Most people believe that success is something that comes to those with innate talent. They blame their failures on the lack of a certain skill or natural ability. This is what I like to call a loser’s limp – the kind of excuse that causes many people to miss out on achieving their full potential.
If you’ve ever experienced this kind of thinking, you’ll be relieved to hear that you already have everything you need for success. And no matter your circumstances, it’s never too late to adjust your mindset. You’ll learn the six steps you need to take to become a high achiever and live an enriching life.
A poor self-image leads to self-defeating behavior.
So, you’ve decided it’s time to change your ways and start aiming for the top. Where do you begin?
The first step on the ladder to success is to evaluate your self-image – that is, how you view yourself. Self-image is a crucial building block for success because it determines how you perform.

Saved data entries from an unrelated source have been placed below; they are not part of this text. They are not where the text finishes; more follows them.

theorem witness_MatrixSteps :
    ((demoOp stepOp).findOp 400 = some (0, stepOp) ∧ stepOp.fault = none ∧ (demoOp stepOp).partsOf 400 = [stepPart] ∧
      stepOp.running = true ∧ (demoOp stepOp).accPoison stepPart = none ∧ fetchedOf ((demoOp stepOp).kstepFetch stepPart) = some (64, 64) ∧
      isFault ((demoOp farOp).kstepFetch ⟨0, farOp, demoBlock⟩) = true) ∧
    ((demoOp restOp).partsOf 400 = [⟨0, restOp, demoBlock⟩] ∧ demoBlock.engines = true ∧
      ((demoOp restOp).takeParts [⟨0, restOp, demoBlock⟩]).isSome = true ∧
      (((awayOp restOp).partsOf 400).map (fun q => q.blk.engines)) = [false]) ∧
    (dotExact [.nan false] [.fin false 1 0] = none ∧ (dotExact [.fin false 1 0] [.fin false 1 0]).isSome = true ∧ (f32.dec 0x3F800000).isNan = false) ∧
    ((demoOp drainOp0).findOp 400 = some (0, drainOp0) ∧ (demoOp drainOp0).engineWait 0 302 drainOp0 = none ∧
      ((ownedOp drainOp0).engineWait 0 302 drainOp0).isSome = true) ∧
    ((demoOp quantOp0).findOp 400 = some (0, quantOp0) ∧ ((demoOp quantOp0).core 0).blockUid 300 = some demoBlock ∧ quantOp0.fault = none ∧
      (demoOp quantOp0).engineWait 0 302 quantOp0 = none ∧
      (demoOp quantOp0).spBusy 0 demoBlock 0 (64 * (64 / (8 * 2 ^ 1))) = none ∧ ((ownedOp quantOp0).engineWait 0 302 quantOp0).isSome = true) ∧
    (([0x7FC00000].map (f32.decIn false)).any FVal.isNan = true) := by decide +kernel

theorem witness_MatrixSteps_quant : quantFlags (demoOp quantOp0) quantOp0 &&& quantOp0.fmtB.extractLsb' 16 5 = 0 ∧
    quantFlags nanTile trapOp &&& trapOp.fmtB.extractLsb' 16 5 ≠ 0 := by decide +kernel

/-- The copy with a box in flight. -/
def box0 : Box :=
  ⟨0, false, [0x20000 / 128], [0x20000, 0x20008, 0x20010, 0x20018, 0x20020, 0x20028, 0x20030, 0x20038], 8, 0, [], none⟩
def boxed (x : Box) : Copy := { demoCopy with boxes := [x] }
def demoBox (y : Copy) : State := withCopies [y] [(34, slotOf 1 64 0x8000)] ct
def unitsOf : Engine → Option (List Nat × Bool × Option Nat)
  | .ok l s => some (l, s.boxHeld 0 demoCopy 8 l, s.partSector 8 l)
  | _ => none

def stopOf (e : BoxEnd) : Nat :=
  match e.stop with
  | none => 0
  | some .pause => 1
  | some (.fault _) => 2
  | some .held => 3

/-- A gather at an address that no process maps: the box faults. A box that comes to another page while a shootdown is pending. -/
def badBox : Copy := { boxed box0 with record := [0x80000000, 0x10200, 0x0000100F00000000] ++ List.replicate 9 0 }
def box1 : Box := { box0 with page := some 0x1F }
def downBox (y : Copy) : State := { demoBox y with shootdowns := [⟨7, 0, 12, false⟩] }

theorem witness_BoxSteps :
    (demoCopy.openBoxes = [0] ∧ (demoBox demoCopy).copyRuns demoCopy demoBlock = true ∧
      (unitsOf ((demoBox demoCopy).engineUnits 0 303 (blockAgent 0 demoBlock) 8 (demoCopy.boxDst 0 demoBlock 0))).map
        (fun e => (e.1.length, e.2)) = some (8, false, none)) ∧
    ((demoBox (boxed box0)).liveBox 500 0 = some (0, boxed box0, demoBlock, box0) ∧
      stopOf ((demoBox (boxed box0)).runBox 0 (boxed box0) demoBlock box0) = 0) ∧
    ((demoBox badBox).liveBox 500 0 = some (0, badBox, demoBlock, box0) ∧
      stopOf ((demoBox badBox).runBox 0 badBox demoBlock box0) = 2) ∧
    ((downBox (boxed box1)).liveBox 500 0 = some (0, boxed box1, demoBlock, box1) ∧
      stopOf ((downBox (boxed box1)).runBox 0 (boxed box1) demoBlock box1) = 1) ∧
    ((demoBox (boxed box0)).findBlock 300 = some (0, 0) ∧ demoBlock.engines = true ∧
      ((tabGet? (((demoBox (boxed box0)).mapBlock 0 300 (fun b => { b with stopped := true })).core 0).blocks 0).map Block.engines) = some false) ∧
    ((Layout.of record).elem 0 16 = none ∧ (Layout.of record).elem 0 15 ≠ none ∧ (Layout.of record).bank < 4) :=
  ⟨by decide +kernel, by decide +kernel, by decide +kernel, by decide +kernel, by decide +kernel, by decide +kernel⟩


/-! ### Hypotheses of the statements are met: the front end, the dispatcher and the mailbox -/

/-- A state whose memory lists some words. -/
def poke (ws : List (Nat × Nat)) (s : State) : State := ws.foldl (fun s e => s.memWrite e.1 (leBytes 8 e.2)) s

/-- Queue 0 of process context 5 with a ring of sixteen slots at 0x50000, its turn, and a packet in slot 0. -/
def packetState (type : Nat) (ws : List (Nat × Nat)) : State :=
  poke ([(0x40000, 0x50004), (0x40008, 0x500007), (0x40010, 1), (0x60000, 5), (0x500F8, (0x5A * 2 ^ 24 + type) * 2 ^ 32)] ++
    ws.map (fun e => (0x50000 + e.1, e.2)))
    { demo 1 with fe := { FrontEnd.reset with qtab := 0x40000, runlist := BitVec.ofNat 64 (2 ^ 52 + 0x60000) } }
def slotAcc (s : State) : AccRes × State := s.consume.slotPlace 0
def slotPlace : Phys := ⟨0x50000, 0, 32, 0x50000⟩
def slotRaw (s : State) : Nat := (slotAcc s).2.agentRead slotPlace 256

theorem packetRead_of {s : State} {type : Nat} (h1 : s.queueRuns 0 = true) (h2 : (slotAcc s).1 = .ok slotPlace)
    (h3 : (let tr := fld (slotRaw s) 2016 32
      fld tr 24 8 = (slotAcc s).2.slotValid 0 (s.queueHead 0) ∧ tr % 256 = type ∧ fld tr 16 8 = 0 ∧ fld tr 12 4 = 0 ∧ fld tr 8 4 = 0))
    (h4 : s.queueHeld 0 = false) :
    PacketRead s 0 type (slotAcc s).2 (slotRaw s) :=
  ⟨h1, h4, ⟨slotPlace, pair_of h2, rfl⟩, h3.1, h3.2.1, h3.2.2.1, .inl h3.2.2.2.1, .inl h3.2.2.2.2⟩

def okOf (x : Except (Option Nat) Phys × State) : Bool :=
  match x.1 with
  | .ok _ => true
  | .error _ => false

/-- A launch of one block of one team of 32 lanes and four registers, by the packet of the state. -/
def launchWords : List (Nat × Nat) := [(0, 0x1000), (8, 0x70000), (0x10, 0x100010001)]
def launchState : State := poke [(0x70000, 1), (0x70008, 0x10000)] (packetState 1 launchWords)
def launchDesc : Option (List Nat) := ((slotAcc launchState).2.descWords ((slotAcc launchState).2.queueAgent 0) 0x70000 17).1.toOption
def launchMade : Launch := (slotAcc launchState).2.launchOf 0 (slotRaw launchState) (launchDesc.getD [])
def addrState (type : Nat) : State := packetState type [(0, 0x20000), (8, 3)]

theorem witness_FrontEndSteps :
    PacketRead (packetState 5 []) 0 5 (slotAcc (packetState 5 [])).2 (slotRaw (packetState 5 [])) ∧
    (PacketRead (addrState 2) 0 2 (slotAcc (addrState 2)).2 (slotRaw (addrState 2)) ∧
      okOf ((slotAcc (addrState 2)).2.packetAddr 0 (BitVec.ofNat 64 (packetWord (slotRaw (addrState 2)) 0)) true) = true) ∧
    PacketRead (addrState 4) 0 4 (slotAcc (addrState 4)).2 (slotRaw (addrState 4)) ∧
    (PacketRead (addrState 3) 0 3 (slotAcc (addrState 3)).2 (slotRaw (addrState 3)) ∧
      okOf ((slotAcc (addrState 3)).2.packetAddr 0 (BitVec.ofNat 64 (packetWord (slotRaw (addrState 3)) 0)) false) = true) ∧
    (PacketRead launchState 0 1 (slotAcc launchState).2 (slotRaw launchState) ∧
      (packetWord (slotRaw launchState) 0 = 0x1000 ∧ packetWord (slotRaw launchState) 8 = 0x70000 ∧
        packetWord (slotRaw launchState) 0x10 = 0x100010001 ∧ packetWord (slotRaw launchState) 0x58 = 0 ∧ fld (slotRaw launchState) 0x300 0x4E0 = 0) ∧
      launchDesc = some [1, 0x10000, 0, 0, 0, 0, 0, 0, 0, 0, 0, 0, 0, 0, 0, 0, 0] ∧
      descRsvBad (launchDesc.getD []) = false ∧ descRangeBad (launchDesc.getD []) = false ∧ shapeFits launchMade.shape = true ∧
      launchMade.total % launchMade.gang = 0) ∧
    ((packetState 5 []).queueOn 0 = true ∧ State.reset.queueOn 0 = false) :=
  ⟨packetRead_of (by decide +kernel) (by decide +kernel) (by decide +kernel) (by decide +kernel),
    ⟨packetRead_of (by decide +kernel) (by decide +kernel) (by decide +kernel) (by decide +kernel), by decide +kernel⟩,
    packetRead_of (by decide +kernel) (by decide +kernel) (by decide +kernel) (by decide +kernel),
    ⟨packetRead_of (by decide +kernel) (by decide +kernel) (by decide +kernel) (by decide +kernel), by decide +kernel⟩,
    ⟨packetRead_of (by decide +kernel) (by decide +kernel) (by decide +kernel) (by decide +kernel), by decide +kernel⟩, by decide +kernel⟩

/-- Queue 0 waits for the word at 0x20000, which is 0. -/
def waitFor (v : W64) : InFlight := ⟨0, 0, 0, none, some (0x20000, v)⟩
def waitState (v : W64) : State :=
  { packetState 5 [] with fe := { (packetState 5 []).fe with inFlight := [waitFor v] } }
def waitPlace (v : W64) : Except (Option Nat) Phys × State := (waitState v).packetAddr 0 0x20000 false
def waitValue (v : W64) : Option Nat :=
  match (waitPlace v).1 with
  | .ok p => some ((waitPlace v).2.agentRead p 8)
  | .error _ => none

theorem witness_FrontEndSteps_wait : (waitState 0).fe.inFlight.filter (fun x => x.queue == 0) = [] ++ waitFor 0 :: [] ∧
    waitValue 0 = some 0 ∧ waitValue 3 = some 0 ∧ (waitState 3).tryWait 0 (waitFor 3) = none ∧
    (packetState 5 []).cxlHole ((packetState 5 []).queueAddr 0 2) = false ∧ State.reset.cxlHole (State.reset.queueAddr 0 2) = false ∧
    (let s : State := { demo 1 with fe := { FrontEnd.reset with standby := true, updating := true } }
     s.fe.recovery = false ∧ s.fe.table.runEntry = 0 ∧ (packetState 5 []).runCount = 1) := by decide +kernel

/-- A launch whose blocks have 31 teams, and a device in which every core of die 0 has a team already, the other dies are fenced, and
the first core's block has its team in a long wait. -/
def askLaunch : Launch :=
  { id := 700, queue := 0, pasid := 7, ctx := 5, launchNo := 0, entry := 0x1000, args := [], gx := 1, gy := 1, gz := 1, gang := 1, stagger := 0,
    prio := .normal, spKib := 0, accs := 0, sts := 0, bars := 0, shape := List.replicate 31 ⟨.vector, 32, 4, false⟩, nextIx := 0, cancelled := [],
    live := [], rounds := 0 }
def oneBlock : Block := { demoBlock with uid := 1000, launch := 1600 }
def waitTeam : Team := { vt with blk := 1000, wait := { WaitRec.idle with kind := 8, object := 2 } }
def fullCore (c : Nat) : Core :=
  { Core.reset c with teams := [(0, Team.supervisor c), (1, waitTeam)], blocks := if c = 0 then [(0, oneBlock)] else [] }
def dieState (first : Core) : State :=
  { State.reset with
    cores := (0, first) :: (List.range 63).map (fun c => (c + 1, fullCore (c + 1))), fenced := [1, 2, 3], time := 1000000,
    fe := { FrontEnd.reset with launches := [askLaunch] } }
def fullState : State := poke [(0x288, 7), (0x2A0, 4)] (dieState (fullCore 0))
def emptyState : State := dieState (Core.reset 0)

/-- Two placed blocks on die 0; the one on core 1 was decided first. -/
def startState : State :=
  let b : Block := { demoBlock with started := false }
  { demo 1 with
    cores := [(0, { demoCore [] with blocks := [(0, b)] }), (1, { demoCore [] with blocks := [(0, { b with uid := 299, launch := 77 })] })],
    fe := { FrontEnd.reset with starting := [299, 300] } }

/-- The block on its way out, with an operation whose k-step is in flight. -/
def awayState (o : Option MatOp) : State :=
  let s := fullState.mapBlock 0 1000 (fun b => { b with swapping := true })
  s.setCore 0 { s.core 0 with ops := (o.map (fun o => { o with blk := 1000 })).toList }
def readyIn (s : State) : List Bool :=
  match s.blockByUid 1000 with
  | none => []
  | some b =>
    let s1 := (s.groupOf b).foldl (fun s m => s.drainBlock m.1 m.2.2) s
    (s1.groupOf b).map (fun m => s1.saveReady m.1 m.2.2)

theorem witness_DispatcherSteps :
    emptyState.items = [askLaunch.item] ∧
    (emptyState.placeFor askLaunch.item = some 0 ∧ emptyState.lostSaved askLaunch.item = [] ∧ 0 < askLaunch.item.gang) ∧
    (startState.findBlock 300 = some (0, 0) ∧ startState.startsNext 0 { demoBlock with started := false } = false ∧
      startState.startsNext 1 { demoBlock with uid := 299, launch := 77, started := false } = true) ∧
    (fullState.eligibleAt oneBlock = some 50001 ∧ fullState.items = [askLaunch.item] ∧ fullState.placeFor askLaunch.item = none ∧
      fullState.swapBusy askLaunch.item = false ∧ fullState.victimFor askLaunch.item = some oneBlock ∧ oneBlock.groupWith oneBlock = true) ∧
    (((awayState none).blockByUid 1000).map Block.swapping = some true ∧ (awayState none).findBlock 1000 = some (0, 0) ∧
      readyIn (awayState none) = [true] ∧ readyIn (awayState (some flightOp)) = [false]) ∧
    (((fullState.groupOf oneBlock).map (fun m => (fullState.drainBlock m.1 m.2.2).saveReady m.1 m.2.2)) = [true] ∧
      fullState.freeSaveSlots 5 = [0, 1, 2, 3]) :=
  ⟨rfl, ⟨by decide +kernel, by decide +kernel, by decide⟩, by decide +kernel,
    ⟨by decide +kernel, rfl, by decide +kernel, by decide +kernel, by decide +kernel, by decide⟩, by decide +kernel, by decide +kernel, by decide +kernel⟩

/-- A parked supervisor and the record that resumes it in its inbound ring; a halted team a port reaches by its handle. -/
def demoMail : State :=
  { demoSup 0 false { vt with halted := true } with
    mgt := [(0x2000, 0x80001), (0x2008, 0x90001)], mailOut := [[1, 2]], ports := [(0, { Port.initial with ctl := 1, off := 0 })] }
def demoFull : State := poke [(demoMail.outRing.1, demoMail.outRing.2)] demoMail
def demoIn : State := poke [((demoMail.inRing 0).1 + 0x40, 1), ((demoMail.inRing 0).1 + 0x78, 0x5A * 2 ^ 56)] demoMail
def demoFrame : State :=
  { demoSup 0 false vtParked with ports := [(0, { Port.initial with ctl := 1, stack := 0x30000, entry := 0x1000, signal := 9 })] }
def frameAt : W64 := wide ((0x30000 : W64).setWidth 57) - BitVec.ofNat 64 vtParked.frameSize
def checked2 : Except LaneFault Unit × State := demoFrame.unitCheck (demoFrame.frameAgent 0 vtParked) frameAt (vtParked.frame 9).length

For many people, self-image issues can be traced back to childhood. Let’s say your son accidentally drops a plate; without thinking, you tell him he’s the clumsiest boy you’ve ever seen. You might not intend for your comment to be destructive, but for many children, offhand remarks like this can lead to an inferiority complex. When parents, teachers, or friends imply that a child is inept, that child might come to believe that he doesn’t deserve good things in life, such as love or success.
On the other hand, imagine how you’d feel if you received a phone call from someone who simply wanted to tell you how great you are. Whether you’re a doctor, a student, or an athlete, this kind of boost to your confidence would likely make you perform better. In fact, the link between a positive self-image and high performance has a proven track record – in elite sports, athletes often visualize themselves succeeding to achieve real-life success. Top golfers, for example, “see” themselves sinking their ball into the cup before they even tee up.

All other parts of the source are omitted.